The MIT License permits free use, modification, and distribution of both this specification and conforming implementations, subject to the license terms. The MIT License permits free use, modification, and distribution of both this specification and conforming implementations, subject to the license terms.
## Appendix E: Acknowledgments and License
### Author
This specification was created and is maintained by Johann Schopplich, who also maintains the reference TypeScript/JavaScript implementation.
### Community Implementations
Implementations of TOON in other languages have been created by community members. For a complete list with repository links and maintainer information, see the [Other Implementations](https://github.com/johannschopplich/toon#other-implementations) section of the README.
### License
This specification and reference implementation are released under the MIT License (see repository for details).
---
## Appendix F: Cross-check With Reference Behavior (Informative)
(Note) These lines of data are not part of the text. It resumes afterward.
-- ==== Sys2Proof/Laws/Steady.lean ====
section
/-! SUPPORT. What no move that the part makes by itself can change: the steady part of the state. `settle_steady` says it
once for everything that follows a command; the provers cite its corollaries instead of unfolding `settle`. -/

namespace Sys2Proof.Machine

/-! ### Folds -/

/-- A view that an order leaves alone at each shutter is left alone by the order to all of them. -/
theorem forShutters_view {α : Type} (view : State → α) (chosen : Nat → Bool) (order : Nat → State → State)
    (h : ∀ n s, view (order n s) = view s) (s : State) : view (forShutters chosen order s) = view s := by
  unfold forShutters
  generalize List.range 32 = l
  induction l generalizing s with
  | nil => rfl
  | cons n l ih =>
    rw [List.foldl_cons, ih]
    split
    · exact h n s
    · rfl

/-- The same for a fold over a list. -/
theorem foldl_view {α β : Type} (view : State → α) (op : State → β → State) (h : ∀ s b, view (op s b) = view s)
    (l : List β) (s : State) : view (l.foldl op s) = view s := by
  induction l generalizing s with
  | nil => rfl
  | cons n l ih => rw [List.foldl_cons, ih, h]

/-! ### Notices -/

/-- Raising a condition changes no arm flag (R177). -/
theorem modify_raise_arms (l : List Notice) (i : Nat) (data : List Byte) :
    (l.modify i (Notice.raise data)).map Notice.armed = l.map Notice.armed := by
  induction l generalizing i with
  | nil => cases i <;> rfl
  | cons c l ih =>
    cases i with
    | zero => rfl
    | succ i => simp [ih]

/-- The conditions that what follows a command may raise: CONFLICT, CHAIN_HALT, SHUTTER_FAULT, STORE_STATE, LOG and
LOG_OVERFLOW. -/
def Condition.follows : Condition → Bool
  | .conflict | .chainHalt | .shutterFault | .storeState | .log | .logOverflow => true
  | .fireStage | .lineFault | .callUrgent | .call | .callLost | .loopState => false

theorem raise_steady {c : Condition} (h : c.follows = true) (data : List Byte) (s : State) :
    (raise c data s).steady = s.steady := by
  have told : (raise c data s).link.told = s.link.told := by
    cases c <;> first | (exact absurd h (by decide)) | simp [Link.told, List.getElem?_modify, Condition.ctorIdx]
  have arms : (raise c data s).link.arms = s.link.arms := by simp [Link.arms, modify_raise_arms]
  simp only [State.steady, told, arms, Link.bare]
  simp

/-! ### Chain -/

theorem restFix_eq (c : Chain) : c.restFix =
    { c with restMs := if c.moving then 0 else c.restMs, parked := if c.moving then false else c.parked } := by
  unfold Chain.restFix
  split <;> simp_all

@[simp] theorem setChain_steady (st : ChainState) (s : State) : (setChain st s).steady = s.steady := by
  simp [State.steady, restFix_eq]

@[simp] theorem clearOutOrder_steady (s : State) : (clearOutOrder s).steady = s.steady := by
  unfold clearOutOrder; split <;> simp

@[simp] theorem stopChain_steady (s : State) : (stopChain s).steady = s.steady := by
  unfold stopChain; split <;> simp

@[simp] theorem parkTest_steady (s : State) : (parkTest s).steady = s.steady := by
  unfold parkTest; split <;> (try split) <;> (try split) <;> simp

@[simp] theorem restTest_steady (s : State) : (restTest s).steady = s.steady := by
  unfold restTest; split <;> (try split) <;> simp [State.steady]

@[simp] theorem chainSettle_steady (s : State) : (chainSettle s).steady = s.steady := by
  simp [chainSettle]

theorem haltNow_none_steady (cause : HaltCause) (s : State) : (haltNow cause none s).steady = s.steady := by
  simp only [haltNow, raise_steady (c := .chainHalt) rfl]
  exact setChain_steady _ s

@[simp] theorem haltIfRunning_steady (cause : HaltCause) (s : State) :
    (haltIfRunning cause s).steady = s.steady := by
  unfold haltIfRunning; split
  · exact haltNow_none_steady cause s
  · rfl

/-! ### Shutters -/

/-- Running states and the raise queue are no part of what is steady. -/
theorem units_steady (units : List (Option Shutter)) (queue : List Nat) (s : State) :
    ({ s with shutters := { s.shutters with units := units, raiseQueue := queue } } : State).steady = s.steady := rfl

@[simp] theorem putUnit_steady (n : Nat) (sh : Shutter) (s : State) : (putUnit n sh s).steady = s.steady := by
  unfold putUnit; simp only; split <;> first | exact raise_steady rfl _ _ | rfl

@[simp] theorem leaveQueue_steady (n : Nat) (s : State) : (leaveQueue n s).steady = s.steady := rfl

@[simp] theorem lowerOrder_steady (n : Nat) (s : State) : (lowerOrder n s).steady = s.steady := by
  unfold lowerOrder; split
  · split <;> simp
  · rfl

@[simp] theorem acceptRaise_steady (n : Nat) (sh : Shutter) (s : State) : (acceptRaise n sh s).steady = s.steady := by
  exact (units_steady _ _ _).trans (putUnit_steady n _ s)

@[simp] theorem raiseOrder_steady (o : Bool) (n : Nat) (s : State) : (raiseOrder o n s).2.steady = s.steady := by
  unfold raiseOrder; split
  · rfl
  · split; · rfl
    split; · rfl
    split; · rfl
    split
    · rfl
    · split <;> simp

@[simp] theorem startRaise_steady (n : Nat) (s : State) : (startRaise n s).steady = s.steady := by
  unfold startRaise; split
  · split
    · split <;> simp
    · rfl
  · rfl

theorem arbiterLoop_steady (k : Nat) (s : State) : (arbiterLoop k s).steady = s.steady := by
  induction k generalizing s with
  | zero => rfl
  | succ k ih =>
    unfold arbiterLoop; split
    · rfl
    · split
      · rw [ih, startRaise_steady]; rfl
      · rfl

@[simp] theorem arbiter_steady (s : State) : (arbiter s).steady = s.steady := arbiterLoop_steady _ s

@[simp] theorem nightCloseOrder_steady (s : State) : (nightCloseOrder s).steady = s.steady :=
  forShutters_view _ _ _ lowerOrder_steady s

@[simp] theorem morningRaise_steady (s : State) : (morningRaise s).steady = s.steady :=
  forShutters_view _ _ _ (fun n s => raiseOrder_steady false n s) s

/-! ### Boarding Monitor -/

@[simp] theorem resumeOnDwell_steady (n : Nat) (s : State) : (resumeOnDwell n s).steady = s.steady := by
  unfold resumeOnDwell; split
  · split
    · split <;> simp
    · rfl
  · rfl

@[simp] theorem finalIfClear_steady (n : Nat) (s : State) : (finalIfClear n s).steady = s.steady := by
  unfold finalIfClear; split
  · split
    · split <;> simp
    · rfl
  · rfl

@[simp] theorem conflictPause_steady (n : Nat) (s : State) : (conflictPause n s).steady = s.steady := by
  unfold conflictPause; split <;> simp

theorem latch_steady (b : Board) (s : State) : ({ s with board := b } : State).steady = s.steady := rfl

@[simp] theorem latchConflict_steady (n : Nat) (s : State) : (latchConflict n s).steady = s.steady := by
  simp only [latchConflict, raise_steady (c := .conflict) rfl, haltIfRunning_steady]; rfl

theorem takeFirst_steady (l : List Nat) (s : State) : (takeFirst l s).2.steady = s.steady := by
  unfold takeFirst; split <;> rfl

@[simp] theorem conflictCheck_steady (s : State) : (conflictCheck s).steady = s.steady := by
  unfold conflictCheck
  simp only
  rw [latch_steady, foldl_view State.steady _ (fun s n => conflictPause_steady n s)]
  split
  · have h := takeFirst_steady (s.conflicts.filter fun n => !s.board.inConflict.contains n) s
    split <;> simp_all
  · rfl

@[simp] theorem boardReact_steady (s : State) : (boardReact s).steady = s.steady := by
  unfold boardReact
  rw [conflictCheck_steady, forShutters_view _ _ _ finalIfClear_steady, forShutters_view _ _ _ resumeOnDwell_steady]

/-! ### Announcements -/

/-- Nothing of the sequencer is steady. -/
theorem announcer_steady (a : Announcer) (s : State) : ({ s with announcer := a } : State).steady = s.steady := rfl

@[simp] theorem setSlot_steady (n : Nat) (x : Slot) (s : State) : (setSlot n x s).steady = s.steady := rfl
@[simp] theorem setPlayer_steady (p : Player) (s : State) : (setPlayer p s).steady = s.steady := rfl
@[simp] theorem enterGap_steady (s : State) : (enterGap s).steady = s.steady := rfl
@[simp] theorem requestEnd_steady (e : EndRequest) (s : State) : (requestEnd e s).steady = s.steady := rfl

@[simp] theorem writeLog_steady (r : LogRec) (s : State) : (writeLog r s).steady = s.steady := by
  unfold writeLog; split <;> rw [raise_steady rfl] <;> rfl

@[simp] theorem logRun_steady (r : Run) (o : RunOutcome) (s : State) : (logRun r o s).steady = s.steady :=
  writeLog_steady _ s

@[simp] theorem logUnstarted_steady (src : Source) (x : Script) (n : Nat) (o : RunOutcome) (s : State) :
    (logUnstarted src x n o s).steady = s.steady := writeLog_steady _ s

@[simp] theorem freeSlot_steady (src : Source) (s : State) : (freeSlot src s).steady = s.steady := by
  unfold freeSlot; split <;> simp

@[simp] theorem completeRun_steady (r : Run) (s : State) : (completeRun r s).steady = s.steady := by
  unfold completeRun
  simp only [enterGap_steady]
  split
  · split
    · split <;> simp
    · simp
  · simp
  · split
    · rw [announcer_steady, logRun_steady]
    · simp

@[simp] theorem stopRun_steady (r : Run) (e : EndRequest) (last : Bool) (s : State) :
    (stopRun r e last s).steady = s.steady := by
  unfold stopRun; split
  · simp
  · simp
  · split
    · split <;> simp
    · simp
  · simp only; split
    · rw [enterGap_steady, announcer_steady, setSlot_steady, freeSlot_steady, logRun_steady]
    · simp

@[simp] theorem playFrom_steady (r : Run) (i : Nat) (s : State) : (playFrom r i s).steady = s.steady := by
  unfold playFrom; split <;> simp

@[simp] theorem startRun_steady (src : Source) (x : Script) (n : Nat) (s : State) :
    (startRun src x n s).steady = s.steady := by
  unfold startRun; simp only; split <;> simp

theorem select_steady {s t : State} (h : select s = some t) : t.steady = s.steady := by
  unfold select at h
  split at h
  · cases h
  · split at h
    · cases h; rw [startRun_steady, announcer_steady]
    · cases h; rw [startRun_steady, announcer_steady]
    · split at h
      · cases h
      · split at h
        · cases h
        · split at h
          · cases h; simp
          · cases h

theorem announceLoop_steady (k : Nat) (s : State) : (announceLoop k s).steady = s.steady := by
  induction k generalizing s with
  | zero => rfl
  | succ k ih =>
    unfold announceLoop; split
    · rw [ih, setPlayer_steady]
    · split
      · rfl
      · next h => rw [ih, select_steady h]
    · rfl

@[simp] theorem announceSettle_steady (s : State) : (announceSettle s).steady = s.steady := announceLoop_steady _ s

@[simp] theorem closingPost_steady (x : Script) (s : State) : (closingPost x s).steady = s.steady := by
  unfold closingPost; split
  · rfl
  · split
    · simp
    · simp
    · simp
    · simp only [requestEnd_steady, announcer_steady]
      split <;> simp

/-! ### Annunciators -/

@[simp] theorem setPattern_steady (q : QueueName) (p : Pattern) (s : State) : (setPattern q p s).steady = s.steady := by
  cases q <;> rfl

@[simp] theorem beginGroup_steady (q : QueueName) (next : NextGroup) (s : State) :
    (beginGroup q next s).steady = s.steady := by
  unfold beginGroup; split <;> simp

@[simp] theorem groupFallsDue_steady (q : QueueName) (next : NextGroup) (s : State) :
    (groupFallsDue q next s).steady = s.steady := by
  unfold groupFallsDue; split
  · simp
  · split <;> simp

@[simp] theorem releaseIfUnhushed_steady (q : QueueName) (s : State) : (releaseIfUnhushed q s).steady = s.steady := by
  unfold releaseIfUnhushed; split <;> simp

@[simp] theorem hushRelease_steady (s : State) : (hushRelease s).steady = s.steady := by simp [hushRelease]

/-! ### The store day -/

/-- What the store day keeps beside its clock, its schedule and its key is not steady. -/
theorem day_steady (d : Day) (s : State) (h : d.clock = s.day.clock) (h1 : d.schedule = s.day.schedule)
    (h2 : d.key = s.day.key) (h3 : d.keyHold = s.day.keyHold) :
    ({ s with day := d } : State).steady = s.steady := by
  simp [State.steady, h, h1, h2, h3]

@[simp] theorem changeStore_steady (new : StoreState) (cause : StoreCause) (s : State) :
    (changeStore new cause s).steady = s.steady := by
  simp only [changeStore, raise_steady (c := .storeState) rfl]; rfl

@[simp] theorem clearWakeFlags_steady (s : State) : (clearWakeFlags s).steady = s.steady := rfl

@[simp] theorem enterClearing_steady (cause : StoreCause) (s : State) : (enterClearing cause s).steady = s.steady := by
  simp only [enterClearing, clearOutOrder_steady, changeStore_steady]; rfl

@[simp] theorem enterShutting_steady (cause : StoreCause) (forced : Bool) (s : State) :
    (enterShutting cause forced s).steady = s.steady := by
  simp only [enterShutting, stopChain_steady, nightCloseOrder_steady, changeStore_steady]; rfl

@[simp] theorem enterOpening_steady (cause : StoreCause) (s : State) : (enterOpening cause s).steady = s.steady := by
  simp only [enterOpening, morningRaise_steady, changeStore_steady, clearWakeFlags_steady]; rfl

@[simp] theorem postStep_steady (o : Nat) (s : State) : (postStep o s).steady = s.steady := by
  unfold postStep; split <;> simp

@[simp] theorem enterClosing_steady (k x : Nat) (s : State) : (enterClosing k x s).steady = s.steady := by
  unfold enterClosing
  have h : (changeStore .closing .schedule
      { s with day := { s.day with posted := s.dueOffsets k x } }).steady = s.steady := by
    rw [changeStore_steady]; rfl
  simp only
  split <;> (first | rw [enterClearing_steady] | skip) <;> split <;> simp [h]

@[simp] theorem closeWindowTest_steady (s : State) : (closeWindowTest s).steady = s.steady := by
  unfold closeWindowTest; split
  · split <;> simp
  · rfl

@[simp] theorem enterTrading_steady (cause : StoreCause) (s : State) : (enterTrading cause s).steady = s.steady := by
  simp only [enterTrading, closeWindowTest_steady, changeStore_steady]; rfl

theorem wakingStep_steady {s t : State} (h : wakingStep s = some t) : t.steady = s.steady := by
  unfold wakingStep at h
  split at h
  · cases h; simp
  · split at h
    · cases h; simp
    · split at h
      · split at h
        · cases h; simp
        · split at h
          · cases h; simp
          · cases h
      · cases h; simp

theorem dayStep_steady {s t : State} (h : dayStep s = some t) : t.steady = s.steady := by
  unfold dayStep at h
  split at h
  · split at h <;> cases h; simp
  · split at h <;> cases h; simp
  · split at h <;> cases h; simp
  · exact wakingStep_steady h
  · split at h <;> cases h; simp
  all_goals cases h

@[simp] theorem motion_steady (s : State) : (motion s).steady = s.steady := by simp [motion]

theorem dayLoop_steady (k : Nat) (s : State) : (dayLoop k s).steady = s.steady := by
  induction k generalizing s with
  | zero => rfl
  | succ k ih =>
    unfold dayLoop; split
    · rfl
    · next h => rw [ih, motion_steady, dayStep_steady h]

/-- Whatever follows a change at the same moment, the steady part of the state stands. -/
@[simp] theorem settle_steady (s : State) : (settle s).steady = s.steady := by
  simp [settle, dayLoop_steady]

end Sys2Proof.Machine
end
- The reference encoder/decoder test suites implement:
- Safe-unquoted string rules and delimiter-aware quoting (document vs active delimiter).
- Header formation and delimiter-aware parsing with active delimiter scoping.
- Length marker propagation (encoding) and acceptance (decoding).
- Tabular detection requiring uniform keys and primitive-only values.
- Objects-as-list-items parsing (+2 nested object rule; +1 siblings).
- Whitespace invariants for encoding and strict-mode indentation enforcement for decoding.
- Blank-line handling and trailing-newline acceptance.